What is it? Support vector machine (SVM) determines the boundaries that best classifies the different groups from each other using a subset of variables (e.g., biomarkers) in multi-dimensional space. The boundary is a hyperplane in which a subset of data points closest to the hyperplane (called support vectors) have the maximum distance from each other.
When is it used? This analysis is used when 1) there are multiple variables to consider (e.g., expression of thousands of proteins), and 2) regular linear transformations are not enough. Unlike LDA, SVM does not assume anything about data distribution.
How does it work?
We analyze the protein profile of 1,000 proteins of 100 healthy patients and 100 cancer patients using an antibody-based microarray. We want to find biomarkers that will predict which future patients are healthy or diseased.
- Create a table where each row represents a protein and each column represents a patient.
- Assign groups. Here, you tell the software which samples are healthy and which have cancer.
- Center & scale data by subtracting the mean of each patient dataset from itself (Figure 1B) and dividing each patient dataset with its standard deviation (Figure 1C), respectively. Now all datasets have a mean of 0 and a standard deviation of 1.

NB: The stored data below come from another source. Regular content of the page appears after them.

-- ==== Sys2Proof/Laws/PerInstr.lean ====
section
/-! SUPPORT. Statements about every command as syntax, one lemma per constructor: its word is legal, by the row of the
opcode map that bears its mnemonic (30_encoding.md R94). -/

namespace Sys2Proof.Laws.LegalWord

/-- The row of the opcode map with the command's mnemonic matches the command's word (30_encoding.md R94). -/
def Statement (i : Sys2Proof.Instr) : Prop :=
  ∃ r ∈ Sys2Proof.opcodeMap, r.mnemonic = i.mnemonic ∧ r.matchesWord (Sys2Proof.encode i) = true

theorem nop : Statement .nop := ⟨opcodeMap[0], by decide, rfl, by decide⟩

theorem init (rate delim : Sys2Proof.Byte) : Statement (.init rate delim) := by
  refine ⟨opcodeMap[1], by decide, rfl, ?_⟩
  simp only [opcodeMap, OpcodeRow.matchesWord, encode, List.getElem_cons_succ, List.getElem_cons_zero, beq_iff_eq]
  ext k hk
  simp only [BitVec.getElem_and, BitVec.getElem_append]
  interval_cases k <;> simp

theorem absorb : Statement .absorb := ⟨opcodeMap[2], by decide, rfl, by decide⟩

theorem finalize : Statement .finalize := ⟨opcodeMap[3], by decide, rfl, by decide⟩

theorem squeeze : Statement .squeeze := ⟨opcodeMap[4], by decide, rfl, by decide⟩

theorem permute : Statement .permute := ⟨opcodeMap[5], by decide, rfl, by decide⟩

theorem reset : Statement .reset := ⟨opcodeMap[6], by decide, rfl, by decide⟩

end Sys2Proof.Laws.LegalWord
end

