theorem run_finalizeLine (h : Undisturbed s) (hphase : s.sponge.phase = .absorbing)
    (hp : s.pending = assembleLine .finalize ++ rest) :
    Sys2Proof.core.run (k + 1) s = Sys2Proof.core.run k { s with
      sponge := finalizeContext s.sponge, pending := rest, answers := s.answers ++ [.completed]
      serial := s.serial + 1 } := by
  have hstep := step_command_undisturbed .finalize h hp ((finalizeCheck_eq_none (takeUp rest s)).mpr hphase)
  simp only [commandEffect, takeUp, writtenSpan, markWritten] at hstep
  exact run_succ hstep k

/-- A write to any register but CMD is one step of a run. -/
theorem run_regWrite {r : RegName} {v : Word} (hr : r ≠ .cmd) (hp : s.pending = regWrite r v :: rest) :
    Sys2Proof.core.run (k + 1) s = Sys2Proof.core.run k (writeRegister (takeUp rest s) (regOffset r) v) := by
  have hadmitted : admittedAccess (regOffset r) 8 = true := by cases r <;> rfl
  have hoffset : regOffset r ≠ 0x00 := by cases r <;> simp [regOffset] at hr ⊢
  exact run_succ (step_registerWrite hp hadmitted hoffset) k

theorem run_absorbCommand (h : Undisturbed s) (hphase : s.sponge.phase = .absorbing)
    (hb : admittedBuffer s.platform .read s.operands.src.toNat s.operands.len.toNat)
    (hp : s.pending = regWrite .cmd (encode .absorb) :: rest) :
    Sys2Proof.core.run (k + 1) s = Sys2Proof.core.run k { s with
      sponge := absorbBytes s.sponge
        ((List.range s.operands.len.toNat).map fun i => s.mem.read (s.operands.src.toNat + i))
      pending := rest, answers := s.answers ++ [.completed], serial := s.serial + 1 } := by
  have hc : absorbCheck (takeUp rest s) = none :=
    (absorbCheck_eq_none _).mpr ⟨hphase, rangeFault_eq_none_of_admitted (by simpa [absorbSource] using hb)⟩
  have hstep := step_command_undisturbed .absorb h hp hc
  simp only [commandEffect, absorbEffect, dmaReadBytes_undisturbed (h.takeUp rest)] at hstep
  simp only [takeUp, writtenSpan, markWritten] at hstep
  exact run_succ hstep k

theorem run_absorbLine {src n : Word} (h : Undisturbed s) (hphase : s.sponge.phase = .absorbing)
    (hb : admittedBuffer s.platform .read src.toNat n.toNat)
    (hp : s.pending = assembleLine (.absorb src n) ++ rest) :
    Sys2Proof.core.run (k + 3) s = Sys2Proof.core.run k { s with
      sponge := absorbBytes s.sponge ((List.range n.toNat).map fun i => s.mem.read (src.toNat + i))
      operands := { s.operands with src := src, len := n }, pending := rest
      answers := s.answers ++ [.completed], serial := s.serial + 3 } :=
  ((run_regWrite (k + 2) (by decide) hp).trans (run_regWrite (k + 1) (by decide) rfl)).trans
    (run_absorbCommand k ⟨h.faults, h.overlap, h.visibility⟩ hphase hb rfl)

- Fit the SVM model. This transformation finds the optimal boundary between the groups in multi-dimensional space using a subset of data points, such that the data points from different groups closest to the boundary have the maximum distance from each other (Figure 2). The appropriate number of hyperplanes is determined by cross-validation of SVM model performance.
What does the data look like? The performance of the SVM model is evaluated using ROC curve analysis. Final SVM model results are represented as a table listing the selected biomarkers that classifies the groups from each other.